Dawnene Harper often finds herself looking for something - a book, a photo album, a kitchen tool - before she remembers. "Oh, right," the New Orleans resident has to remind herself. "I don't have that anymore. I lost it in the storm."
Harper is one of thousands of people affected by Hurricane Katrina, which struck in August 2005 and was one of the strongest storms to impact the United States coast during the last 100 years. More than 1,800 people died in the storm or subsequent floods, and many more lost their homes.
"Sometimes - actually many times - the whole thing seems very surreal, like something I've read about but not actually experienced," says Harper, who lost her home and all her possessions in Katrina. "However, there are many homes on my street and neighborhood that have never been rebuilt since Katrina, so it is a daily reminder for me."
With sustained winds during landfall of 125 mph, Katrina caused widespread devastation along the central Gulf Coast states of the US. Cities such as New Orleans, LA, Mobile, AL, and Gulfport, MS bore the brunt of Katrina's force in what the National Oceanic and Atmospheric Administration called "one of the most devastating natural disasters in recent U.S. history."
In New Orleans, the residents refer to two cities: the one that existed before Katrina, and the one after. Hurricane Katrina was the costliest natural disaster in the history of the United States, with property damages estimated at $81 billion.
But the cost was much more than monetary; the lasting effects on the mental health of survivors like Harper have been significant.
The Toll on Mental Health
At Princeton University, Professor Christina Paxson led a study that showed that survivors of Katrina have continued to struggle with poor mental health even now, more than six years after the devastating storm.
Many of those who were affected by the tragedy are still showing high levels of post-traumatic stress symptoms (PTSS), and were not back to baseline health. This is especially true for low-income people.
What is unique and particularly compelling about the results of the Princeton study is that the data actually began being collected before Katrina ever struck. The project began in 2003 as a study of low-income adults enrolled in community college around the country, including three sites in New Orleans. The initial questionnaire contained questions about education, income, families and health.

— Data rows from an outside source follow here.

/-- R13, R25, R26, R30, R31, R32: what a control step with the frequency f does in the Station Sequencer, whichever of the four
blocks that it reaches acts first (log 3). STARTING comes to RUN_UP with the integrator set to the gate output in force; at
55,000 mHz and above the states that test for it trip; RUN_UP runs or cancels the settle timer, LIVE the underspeed timer;
STOPPING ends with a closed gate. A step at 55,000 mHz in STOPPING trips whatever the run-down test finds: the model's choice
(log 31). (In LIVE the trip is stated with the spacing timer running and no spent grace.) -/
def Obligations.StationTestsAtControlStep : Prop :=
  ∀ (c : Instr) (f : Nat) (s : State), s.powered = true → isControlStep c s f →
    s.da.queue = [] ∨ s.da.spacingTimer.isSome = true →
    let p := s.gc.params
    let target := min p.gStart s.gc.gLim
    let moved := if s.gc.gateOut < target then min target (s.gc.gateOut + p.openRate) else max target (s.gc.gateOut - p.closeRate)
    ∃ t : State, exec c s = .next t
      ∧ (s.ss.station = .starting → f < 45000 → t.ss = s.ss ∧ t.gc.gateOut = moved ∧ t.gc.integrator = s.gc.integrator)
      ∧ (s.ss.station = .starting → 45000 ≤ f → f < 55000 → t.ss = { s.ss with station := .runUp }
          ∧ s.reportsSince t (.station .runUp .starting s.ss.standing .speed)
          ∧ (t.gc = { s.gc with integrator := 1000 * moved, gateOut := moved, capacity := t.gc.capacity }
            ∨ (let e : Int := clampInt (-5000) 5000 (50000 + s.cu.offset - f)
               let i : Int := clampInt (1000 * min p.gMin s.gc.gLim) (1000 * s.gc.gLim) (1000 * s.gc.gateOut + p.ki * e)
               let raw : Int := clampInt (min p.gMin s.gc.gLim) s.gc.gLim (i / 1000 + (p.kp * e).tdiv 1000)
               t.gc = { s.gc with integrator := i, gateOut := t.gc.gateOut, capacity := t.gc.capacity }
               ∧ (t.gc.gateOut : Int) =
                 (if raw > s.gc.gateOut then min raw (s.gc.gateOut + p.openRate)
                  else if raw < s.gc.gateOut then max raw ((s.gc.gateOut : Int) - p.closeRate) else raw))))
      ∧ (s.ss.station = .runUp → f < 55000 → t.ss = { s.ss with
          settleTimer := if 49500 ≤ f ∧ f ≤ 50500 then some (s.ss.settleTimer.getD 3000) else none })
      ∧ (s.ss.station = .live → f < 55000 → t.ss = { s.ss with
          underspeedTimer := if f < 45000 then some (s.ss.underspeedTimer.getD 3000) else none
          alarmRelay := t.ss.alarmRelay })
      ∧ (s.ss.station = .stopping → f < 55000 →
        (s.gc.gateOut = 0 → (f < 5000 ∨ s.ss.runDownMark = true) →
          t.ss = { s.ss with station := .stopped, runDownTimer := none, runDownMark := false }
          ∧ s.reportsSince t (.station .stopped .stopping s.ss.standing .runDown))
        ∧ ((p.closeRate < s.gc.gateOut ∨ 5000 ≤ f ∧ s.ss.runDownMark = false) → t.ss = s.ss)
        ∧ (s.gc.gateOut ≤ p.closeRate → (f < 5000 ∨ s.ss.runDownMark = true) → t.ss = s.ss
          ∨ t.ss = { s.ss with station := .stopped, runDownTimer := none, runDownMark := false }))
      ∧ ((s.ss.station = .stopped ∨ s.ss.station = .tripped) → t.ss = s.ss)
      ∧ (55000 ≤ f → s.ss.station ≠ .stopped → s.ss.station ≠ .tripped → s.Consistent → s.ss.capture = none →
          ¬(s.rk.state = .due ∧ s.rk.graceSpent = true) →
          (s.ss.station ≠ .live ∨ s.da.spacingTimer.isSome = true) →
        t.ss.station = .tripped ∧ t.ss.standing = false ∧ t.ss.runDownMark = false
        ∧ t.ss.startTimer = none ∧ t.ss.settleTimer = none ∧ t.ss.underspeedTimer = none ∧ t.ss.runDownTimer = none
        ∧ (∃ r : TripRecord, t.ss.capture = some r ∧ r.cause = .overspeed ∧ r.freq = f ∧ r.overflow = false
            ∧ r.time = s.cu.calendar.seconds)
        ∧ s.LoadsTakenDown t ∧ s.reportsSince t (.station .tripped s.ss.station false .trip)
        ∧ s.reportsSince t (.trip .overspeed true))

/-- R10 to R12, R96, R97, R128, R131: what a control step below 55,000 mHz does in LIVE while the spacing timer keeps grants
back. The feed hold sets or clears its flag and moves the CUTTING or the HELD slots; every stage is armed, timed, cancelled or,
with no delay, fired; the restore timer is started or cancelled. Where no stage fires and no cut is ending for the rake, the
gate takes its PI step. -/
def Obligations.LiveControlStep : Prop :=
  ∀ (c : Instr) (f : Nat) (s : State), s.powered = true → isControlStep c s f → s.ss.station = .live → f < 55000 →
    s.da.spacingTimer.isSome = true →
    let p := s.gc.params
    let q := s.fu.params
    let fires : Fin 3 → Prop := fun k => (s.stage k).state = .armed ∧ f < q.threshold k ∧ q.delay k = 0
    let holds := f < q.holdThreshold ∧ s.ds.feedHold = false
    let resumes := q.holdThreshold ≤ f ∧ q.holdRelease ≤ f ∧ s.ds.feedHold = true
    ∃ t : State, exec c s = .next t
      ∧ t.ds.feedHold = (if f < q.holdThreshold then true else if q.holdRelease ≤ f then false else s.ds.feedHold)
      ∧ (∀ k : Fin 3,
          (f < q.threshold k →
            (fires k → t.stage k = { state := .fired, timer := none } ∧ s.reportsSince t (.stageFired k f)
              ∧ ∀ i : Fin 12, (s.feeder i).state = .on → 1 ≤ (s.feeder i).profile.shedStage →
                  (s.feeder i).profile.shedStage ≤ k.val + 1 → (t.feeder i).state ≠ .on)
            ∧ ((s.stage k).state = .armed → ¬fires k → t.stage k = { state := .timing, timer := some (q.delay k) })
            ∧ ((s.stage k).state ≠ .armed → t.stage k = s.stage k))
          ∧ (q.threshold k ≤ f →
            t.stage k = if (s.stage k).state = .armed then s.stage k else { state := .armed, timer := none }))
      ∧ (f < q.restoreThreshold → t.fu.restoreTimer = none
          ∧ t.fu.permit = (s.fu.permit && allStages.all fun k =>
              !(decide ((s.stage k).state = .armed) && decide (f < q.threshold k))))
      ∧ (q.restoreThreshold ≤ f → (∀ k : Fin 3, q.threshold k ≤ f) →
          (s.anyShed = true → s.fu.permit = false → s.fu.restoreTimer = none →
            (q.restoreDelay ≠ 0 → t.fu.restoreTimer = some q.restoreDelay ∧ t.fu.permit = false)
            ∧ (q.restoreDelay = 0 → (t.fu.permit = true ∨ t.anyShed = false) ∧ t.fu.restoreTimer = none))
          ∧ ((s.anyShed = false ∨ s.fu.permit = true ∨ s.fu.restoreTimer.isSome = true) →
            t.fu.restoreTimer = s.fu.restoreTimer ∧ t.fu.permit = s.fu.permit))
      ∧ ((∀ k : Fin 3, ¬fires k) → (∀ i : Fin 4, (s.slot i).state = .cutting → (s.slot i).rakeHalt = false) →
        (∀ i : Fin 4, t.slot i =
          if holds ∧ (s.slot i).state = .cutting then { s.slot i with state := .held }
          else if resumes ∧ (s.slot i).state = .held then { s.slot i with state := .cutting } else s.slot i)
        ∧ (∀ i : Fin 4,
            (holds → (s.slot i).state = .cutting →
              s.reportsSince t (.drive i .held .cutting .hold (s.slot i).remaining (s.slot i).strokes))
            ∧ (resumes → (s.slot i).state = .held →
              s.reportsSince t (.drive i .cutting .held .resume (s.slot i).remaining (s.slot i).strokes)))
        ∧ (let e : Int := clampInt (-5000) 5000 (50000 + s.cu.offset - f)
           let n : Int := clampInt (1000 * min p.gMin s.gc.gLim) (1000 * s.gc.gLim) (s.gc.integrator + p.ki * e)
           let raw : Int := clampInt (min p.gMin s.gc.gLim) s.gc.gLim (n / 1000 + (p.kp * e).tdiv 1000)
           (f < q.restoreThreshold ∨ q.restoreDelay ≠ 0 →
             t.gc = { s.gc with integrator := n, gateOut := t.gc.gateOut, capacity := p.pFull * s.gc.gLim / 10000 }
             ∧ (t.gc.gateOut : Int) =
               (if raw > s.gc.gateOut then min raw (s.gc.gateOut + p.openRate)
                else if raw < s.gc.gateOut then max raw ((s.gc.gateOut : Int) - p.closeRate) else raw))))
      ∧ (∀ i : Fin 4, holds → (s.slot i).state = .cutting → (s.slot i).rakeHalt = true → (∀ k : Fin 3, ¬fires k) →
          s.Consistent → s.TakenOut t i .rake)

/-- R5, R15, R21: the gate output moves at control steps alone, which are the tooth edges that complete a window and the window
timeouts, and there by no more than the open rate upward and the close or trip rate downward, and never toward opening while it
stands at or above the gate limit; a main-domain reset sets it to 0. That a loss of the supply sets it to 0 at once, and that
without its supply the part makes no reset but a power-on, are the model's choices (logs 13 and 18). -/
def Obligations.GateMovesOnlyAtControlSteps : Prop :=
  ∀ (c : Instr) (s t : State), exec c s = .next t →
    ((∀ f : Nat, ¬isControlStep c s f) → ¬isReset c s → t.gc.gateOut = s.gc.gateOut)
    ∧ (∀ f : Nat, isControlStep c s f → t.gc.gateOut ≤ s.gc.gateOut + s.gc.params.openRate
        ∧ s.gc.gateOut ≤ t.gc.gateOut + max s.gc.params.closeRate s.gc.params.tripRate
        ∧ (s.gc.gLim ≤ s.gc.gateOut → t.gc.gateOut ≤ s.gc.gateOut))
    ∧ (isReset c s → (s.powered = true ∨ ∃ failed, c = .powerOnReset failed) → t.gc.gateOut = 0)
    ∧ (isReset c s → s.powered = false → (∀ failed, c ≠ .powerOnReset failed) → t = s)

/-! ### Station states (chapter 2) -/

/-- R24, R34, R35, R39: START in STOPPED, and its refusal in every other state; READ_TRIP carries a presence flag and the
capture's record, and changes nothing; CLEAR_TRIP, its refusals, and in TRIPPED the emptied capture and the entry to STOPPED;
SET_ALARM replaces the setting and sets the relay by R38, and a code outside the tables is refused with BAD_ARG. -/
def Obligations.StartTripAndAlarmCommands : Prop :=
  ∀ (tag : Byte) (s : State), s.LinkReady →
    (s.ss.station = .stopped → exec (.start tag []) s = .next
      ((post (.station .starting .stopped s.ss.standing .start)
        { s with ss := { s.ss with station := .starting, startTimer := some 60000 } }).replyTo .start tag .ok []))
    ∧ (s.ss.station ≠ .stopped → exec (.start tag []) s = .next (s.replyTo .start tag .state []))
    ∧ exec (.readTrip tag []) s = .next (s.replyTo .readTrip tag .ok
    (match s.ss.capture with
     | none => [0]
     | some r => 1 :: (u8 r.cause.code ++ u8 r.cause.inputByte ++ u32 r.time ++ u32 r.freq ++ u16 r.gateOut
        ++ u32 r.bookings ++ u8 r.entries ++ [if r.overflow then 1 else 0])))
    ∧ (s.ss.station ≠ .tripped → exec (.clearTrip tag []) s = .next (s.replyTo .clearTrip tag .state []))
    ∧ (∀ (r : TripRecord) (i : Fin 4), s.ss.capture = some r → r.cause = .watch i → (s.input i).latched = true →
        exec (.clearTrip tag []) s = .next (s.replyTo .clearTrip tag .state []))
    ∧ (s.ss.station = .tripped →
        (∀ (r : TripRecord) (i : Fin 4), s.ss.capture = some r → r.cause = .watch i → (s.input i).latched = false) →
        ∃ t : State, exec (.clearTrip tag []) s = .next t ∧ t.Replied .clearTrip tag .ok []
          ∧ t.ss = { s.ss with
              station := .stopped, capture := none, runDownTimer := none, runDownMark := false
              alarmRelay := if s.ss.alarmSource = .trip then s.ss.alarmInverted else s.ss.alarmRelay }
          ∧ t = { s with ss := t.ss, store := t.store, sl := t.sl }
          ∧ s.reportsSince t (.station .stopped .tripped s.ss.standing .clear))
    ∧ (∀ a b : Byte,
      (∀ source : AlarmSource, a.toNat = source.code → (b = 0 ∨ b = 1) →
        exec (.setAlarm tag [a, b]) s = .next
          ({ s with ss := { s.ss with
              alarmSource := source, alarmInverted := decide (b = 1)
              alarmRelay := xor (s.alarmCondition source) (decide (b = 1)) } }.replyTo .setAlarm tag .ok []))
      ∧ ((4 < a.toNat ∨ 1 < b.toNat) → exec (.setAlarm tag [a, b]) s = .next (s.replyTo .setAlarm tag .badArg [])))

/-- R29: STOP in STARTING, RUN_UP and LIVE, and its refusal elsewhere. (A command row is its frame's arrival: log 15.) -/
def Obligations.StopCommand : Prop :=
  ∀ (tag : Byte) (s : State), s.LinkReady → s.Consistent →
    ((s.ss.station = .starting ∨ s.ss.station = .runUp ∨ s.ss.station = .live) →
      ∃ t : State, exec (.stop tag []) s = .next t ∧ s.StoppedBy t .hostStop ∧ t.Replied .stop tag .ok []
        ∧ t.cu.liveCopy = (if s.ss.station = .live then false else s.cu.liveCopy)
        ∧ t.store = s.store ∧ t.wu = s.wu ∧ t.lu = s.lu ∧ t.smu = s.smu ∧ t.mu = s.mu)
    ∧ ((s.ss.station = .stopped ∨ s.ss.station = .stopping ∨ s.ss.station = .tripped) →
      exec (.stop tag []) s = .next (s.replyTo .stop tag .state []))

After Hurricane Katrina, some of the researchers decided to try to continue to track the New Orleans-based participants. "I realized right away that the kinds of information we had on mental and physical health were very rare in disaster studies," said Mary Waters, a co-author of the study from Harvard University.

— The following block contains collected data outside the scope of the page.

/-! PROOFS. What moves while the spacing timer keeps grants back: no feeder comes on, and with owners that agree with the collections a
stop or a trip still finds everything in the class that it takes down (R67, R99, R107, R129, R132). -/

namespace Sys2Proof.Machine

theorem SlotState.down_of_engaged {a : SlotState} (h : a.engaged = true) : a.down = .coasting := by
  cases a <;> first | rfl | cases h

/-- What moves while the spacing timer runs: no feeder comes on; and where `c` holds, everything stays in the class that a stop or a trip
takes down, and of the rake only its mark of an entry changes. -/
structure Loads (c : Prop) (s t : State) : Prop where
  spacing : t.da.spacingTimer = s.da.spacingTimer
  feeders : ∀ i, (t.feeder i).state = (s.feeder i).state ∨ (t.feeder i).state ≠ .on ∧ (c → (t.feeder i).state.down = (s.feeder i).state.down)
  slots : c → ∀ i, (t.slot i).state.down = (s.slot i).state.down
  rake : c → t.rk.state = s.rk.state ∧ t.rk.graceSpent = s.rk.graceSpent

/-- The stages and the profiles stay as well, and no restore permit is set. -/
structure Drift (c : Prop) (s t : State) : Prop extends Loads c s t where
  stages : t.fu.stages = s.fu.stages
  permit : t.fu.permit = true → s.fu.permit = true
  profile : ∀ i, (t.feeder i).profile = (s.feeder i).profile

section
variable {c : Prop} {s t u : State}

theorem Loads.refl (c : Prop) (s : State) : Loads c s s := ⟨rfl, fun _ => .inl rfl, fun _ _ => rfl, fun _ => ⟨rfl, rfl⟩⟩

theorem Loads.trans (h : Loads c s t) (k : Loads c t u) : Loads c s u where
  spacing := k.spacing.trans h.spacing
  feeders i := by
    obtain hu | ⟨hu, hku⟩ := k.feeders i
    · rw [hu]
      exact h.feeders i
    · refine .inr ⟨hu, fun hc => (hku hc).trans ?_⟩
      exact (h.feeders i).elim (congrArg FeederState.down) fun ht => ht.2 hc
  slots hc i := (k.slots hc i).trans (h.slots hc i)
  rake hc := ⟨(k.rake hc).1.trans (h.rake hc).1, (k.rake hc).2.trans (h.rake hc).2⟩

theorem Loads.down (h : Loads c s t) (hc : c) (i : Fin 12) : (t.feeder i).state.down = (s.feeder i).state.down :=
  (h.feeders i).elim (congrArg FeederState.down) fun ht => ht.2 hc

/-- No feeder comes on. -/
theorem Loads.not_on (h : Loads c s t) {i : Fin 12} (hs : (s.feeder i).state ≠ .on) : (t.feeder i).state ≠ .on :=
  (h.feeders i).elim (fun ht => ht ▸ hs) And.left

theorem Loads.running (h : Loads c s t) (hs : s.da.spacingTimer.isSome = true) : t.da.spacingTimer.isSome = true := h.spacing ▸ hs

theorem Loads.unspent (h : Loads c s t) (hs : c → ¬s.spent) : c → ¬t.spent := fun hc hk => by
  obtain ⟨hstate, hgrace⟩ := h.rake hc
  exact hs hc ⟨hstate.symm.trans hk.1, hgrace.symm.trans hk.2⟩

theorem Drift.refl (c : Prop) (s : State) : Drift c s s := ⟨.refl c s, rfl, id, fun _ => rfl⟩

theorem Drift.trans (h : Drift c s t) (k : Drift c t u) : Drift c s u :=
  ⟨h.toLoads.trans k.toLoads, k.stages.trans h.stages, fun hu => h.permit (k.permit hu), fun i => (k.profile i).trans (h.profile i)⟩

"Researchers never know if people are suffering because of the disaster or if they had underlying conditions that would have led to depression or poor health even before the disaster hit."

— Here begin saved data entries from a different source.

/-! ## Ledger -/

/-- A record in the ledger spool (R446, R458): its slot, its words, its sequence once it is chained, whether the drain has
written it to the ledger ring and whether a head write has passed it while nothing leaves the spool. -/
structure LRec where
  slot    : Nat
  words   : List Word
  seq     : Option Nat
  drained : Bool
  passed  : Bool
deriving DecidableEq, Repr

/-- A sealed checkpoint that the engine still keeps (R461). -/
structure Seal where
  id    : Nat
  words : List Word
deriving DecidableEq, Repr

/-- What the ledger engine's job at the cipher port is for: the seal of a checkpoint whose header and payload words so
far are given (R450). -/
inductive SealWhy where
  | checkpoint (words : List Word)
deriving DecidableEq, Repr

/-- The ledger engine (R446 to R461) beside its registers. -/
structure Ledger where
  recs     : List LRec
  head     : BitVec 256
  since    : Nat
  sealing  : Option SealWhy
  sealDue  : Bool
  seals    : List Seal
  nextSeal : Nat
  anchorFrom : Option (Nat × BitVec 256 × Nat)
  drainOff : Bool
deriving DecidableEq, Repr

/-! ## Host rings and sessions -/

/-- Where an entry stands between its fetch and its completion (R401 to R413). -/
inductive EntrySt where
  | reading | fetched | taken | held | waiting | ready
deriving DecidableEq, Repr

/-- A submission entry that HL has asked for and not yet completed, with the completion it holds under INORDER. -/
structure Entry where
  q     : Nat
  seq   : Nat
  words : List Word
  st    : EntrySt
  core  : Option Nat
  comp  : Option (Nat × Word × Word × Word)
deriving DecidableEq, Repr

/-- A handler of the dispatcher that waits for something outside its core (R415): the core, ring, SEQ and words of its
entry, the message whose acknowledgement it awaits while that is in a send queue, then the class and number of the last
frame sent for it, and what it has written so far. -/
structure Waiter where
  core  : Nat
  q     : Nat
  seq   : Nat
  words : List Word
  await : Option Msg
  frame : Option (Nat × Nat)
  count : Nat
deriving DecidableEq, Repr

/-- A completion in the completion spool (R413): its spool slot, ring, and whether it was reserved, whether it
sends no MSI-X, and whether it waits for its ring to be enabled again (R445). -/
structure SpoolEnt where
  slot  : Nat
  cq    : Nat
  resv  : Bool
  noirq : Bool
  hold  : Bool
deriving DecidableEq, Repr

/-- Work of HL that waits for an answer of the access-control unit (R443, R445). -/
inductive AcItem where
  | fetch (q n : Nat)
  | comp (r : Nat) (resv : Bool) (noirq : Bool) (w0 w1 w2 w3 : Word)
  | drain (slot : Nat)
  | msix (v : Nat)
deriving DecidableEq, Repr

/-- One entry of the session directory (R420); `busy` names the core that runs its entry or holds it through gate 254. -/
structure Session where
  opened : Bool
  failed : Bool
  gen    : Nat
  way    : Option Nat
  cold   : Option Nat
  cver   : Nat
  busy   : Option Nat
  used   : Nat
deriving DecidableEq, Repr

/-- A directory entry after reset: free, generation 1 (R420). -/
def Session.reset : Session :=
  { opened := false, failed := false, gen := 1, way := none, cold := none, cver := 0, busy := none, used := 0 }

/-! ## Debug -/

/-- The debug engine beside DBGSTAT (R526): the challenge, the level and port that asked, whether a response is being
verified, the response, and the TAP's instruction register (R533). -/
structure Debug where
  chal   : BitVec 128
  asked  : Option (Nat × Bool)
  verify : Bool
  resp   : BitVec 128
  tapIr  : Nat
  tapDr  : BitVec 64
deriving DecidableEq, Repr

/-! ## The dovetail -/

/-- A reliable frame that its sender has not seen acknowledged (R379). -/
structure Frame where
  cls : Nat
  num : Nat
  msg : Msg
deriving DecidableEq, Repr

/-- One end of the link (R373 to R379): the next number to send and to expect for each class, the unacknowledged
frames, frames received since the last acknowledgement sent, frames sent under the epoch key, the epoch, the key, how
many more frames the previous key is accepted for, the credits to return as (holder, number), the failed lanes of
the direction that it receives, and the class-0 message that it sent last. -/
structure DvEnd where
  txNum   : Tab Nat
  rxNum   : Tab Nat
  unacked : List Frame
  since   : Nat
  sent    : Nat
  epoch   : Nat
  key     : BitVec 128
  prevLeft : Nat
  credOut : List (Nat × Nat)
  lanes   : List Nat
  line    : Option Msg
deriving DecidableEq, Repr

/-- An end before pairing. -/
def DvEnd.reset : DvEnd :=
  { txNum := [], rxNum := [], unacked := [], since := 0, sent := 0, epoch := 0, key := 0#128, prevLeft := 0,
    credOut := [], lanes := [], line := none }

/-- DH beside its registers (R376, R380, R385, R389): the nonces of the attempt, whether a ROLL waits for its ROLLACK,
the credits held for jigs and ports, the images being received, whether the shadow dump is still arriving, FRESET of the
attempt, the times of the drops and of the tag failures counted towards DROPTHR and MACTHR, the images sent and not reported (core, length, offset), the
ECHO tokens out with their cores, and the messages kept for a full receive queue. -/
structure DovH where
  nf      : Payload
  nh      : Payload
  replied : Bool
  rolling : Bool
  jigCred : Tab Nat
  portCred : Tab Nat
  rxImg   : Tab (List Byte)
  dump    : Bool
  freset  : Bool
  drops   : List Nat
  macs    : List Nat
  txOwn   : Tab (List (Nat × Nat × Nat))
  echoes  : List (Nat × Nat)
  kept    : List (Nat × Msg)
deriving DecidableEq, Repr

/-! ## TM40-F -/

/-- A jig (R343). `inj` is an injection that has not run;
`left` are the bits that a SHIFT still moves, `markAt` the time of the first cycle of a stalled MARK, `prevPins` the pin
levels of the cycle before, `lastChg` the time of the last change that the jig saw on each slot (R351, R357), and `div`
the cycles to the next tick that the last restart of the tick divider set (R345; its counting is timing, log entry 4). -/
structure Jig where
  pc     : Nat
  latch  : BitVec 24
  run    : Bool
  stall  : Bool
  haltc  : Nat
  fault  : Nat
  ctrA   : BitVec 20
  ctrB   : BitVec 20
  shifter : BitVec 40
  fill   : Nat
  lord   : Bool
  pat    : BitVec 40
  mask   : BitVec 40
  mf     : Bool
  cf     : Bool
  crc    : Nat
  poly   : Nat
  armed  : Bool
  up     : List Word
  down   : List Word
  levels : BitVec 8
  dirs   : BitVec 8
  inj    : Option (BitVec 24)
  injref : Nat
  unsync : Bool
  scnt   : Nat
  left   : Nat
  markAt : Payload
  prevPins : BitVec 8
  lastChg : Tab (Option Payload)
  div    : Nat
deriving DecidableEq, Repr

/-- A jig after reset (R367): halted with HALTC 0 and everything at its reset value. -/
def Jig.reset : Jig where
  pc := 0
  latch := 0#24
  run := false
  stall := false
  haltc := 0
  fault := 0
  ctrA := 0#20
  ctrB := 0#20
  shifter := 0#40
  fill := 0
  lord := false
  pat := 0#40
  mask := 0#40
  mf := false
  cf := false
  crc := 0
  poly := 0
  armed := false
  up := []
  down := []
  levels := 0#8
  dirs := 0#8
  inj := none
  injref := 0
  unsync := false
  scnt := 0
  left := 0
  markAt := 0#36
  prevPins := 0#8
  lastChg := []
  div := 0

/-- A port controller (R336): the image being gathered, the images ready to send, the received frames that wait for
the link, the frames dropped, and whether the port is off its bus. -/
structure Port where
  txPart : List Byte
  txQ    : List (List Byte)
  rxWait : List (List Byte)
  rxDrop : Nat
  busOff : Bool
deriving DecidableEq, Repr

Waters and Paxson, along with Elizabeth Fussell of Washington State University and Jean Rhodes of the University of Massachusetts, began working with a group of 532 low-income mothers. The average age of the study participants was 26, and most were African-American. The women were interviewed in two follow-up surveys - the first 11 months after Katrina, and another nearly five years later.
The surveys rated the women on two signs of poor mental health: psychological distress and PTSS, using a series of questions to screen for anxiety and mood disorders and a test designed to identify people at high risk for post-traumatic stress disorder. Even more than four years later, the researchers found that 33 percent of the women had PTSS and 30 percent exhibited psychological distress. The later surveys did show lessened levels for both conditions from the first survey, but were not back to pre-hurricane levels.
The Lingering Trauma
One thing the women in the Princeton study were asked about, as part of rating their PTSS, was how often they thought about the hurricane or if they had thoughts about it that they couldn't suppress. Participants who had experienced more significant stressors during Katrina, such as the loss of a loved one or significant home damage or loss, showed more chronic, long-term PTSS and psychological distress.
Harper can relate. "I still struggle in the aftermath of Katrina with nightmares and anxiety. When you have gone through something as dramatic as Hurricane Katrina - lose everything you own and have to start from the ground up to rebuild you life, it really has an impact on a person." She especially struggles around the first of June, when hurricane season starts. "I wonder, is this going to be the year we get it again?"
Harper knows people who were so traumatized by Hurricane Katrina that they took their own lives in the aftermath. And her own daughter, who was 17 when the storm happened, still struggles emotionally as well.
Paxson says that Katrina is different from many other natural disasters in the sense that it completely upended most people's lives. Of the participants her team studied, about two-thirds of them are back in the New Orleans area; but almost none of them lives in their old home. "They've been disrupted from their friends and their families. The whole fabric of their lives has really been changed."
She cautions that the findings from the Princeton study can't be assumed to apply to the population as a whole, since the team looked at such a specific group of people in young, low-income mothers. However, she says that the results do shed light as a whole, on the effect of a natural disaster on vulnerable groups.
Robin English, M.Ed., LPC, is not surprised by the Princeton findings. "Because baseline data existed prior to Katrina and the follow up is almost 5 years later, the outcomes are meaningful," she says. English herself was in New Orleans during the aftermath of the 2005 storm, helping with Red Cross efforts. "I have treated Katrina survivors with similar symptoms long after the one year mark with serious mental health disorders that will likely require ongoing treatment for themselves and their families."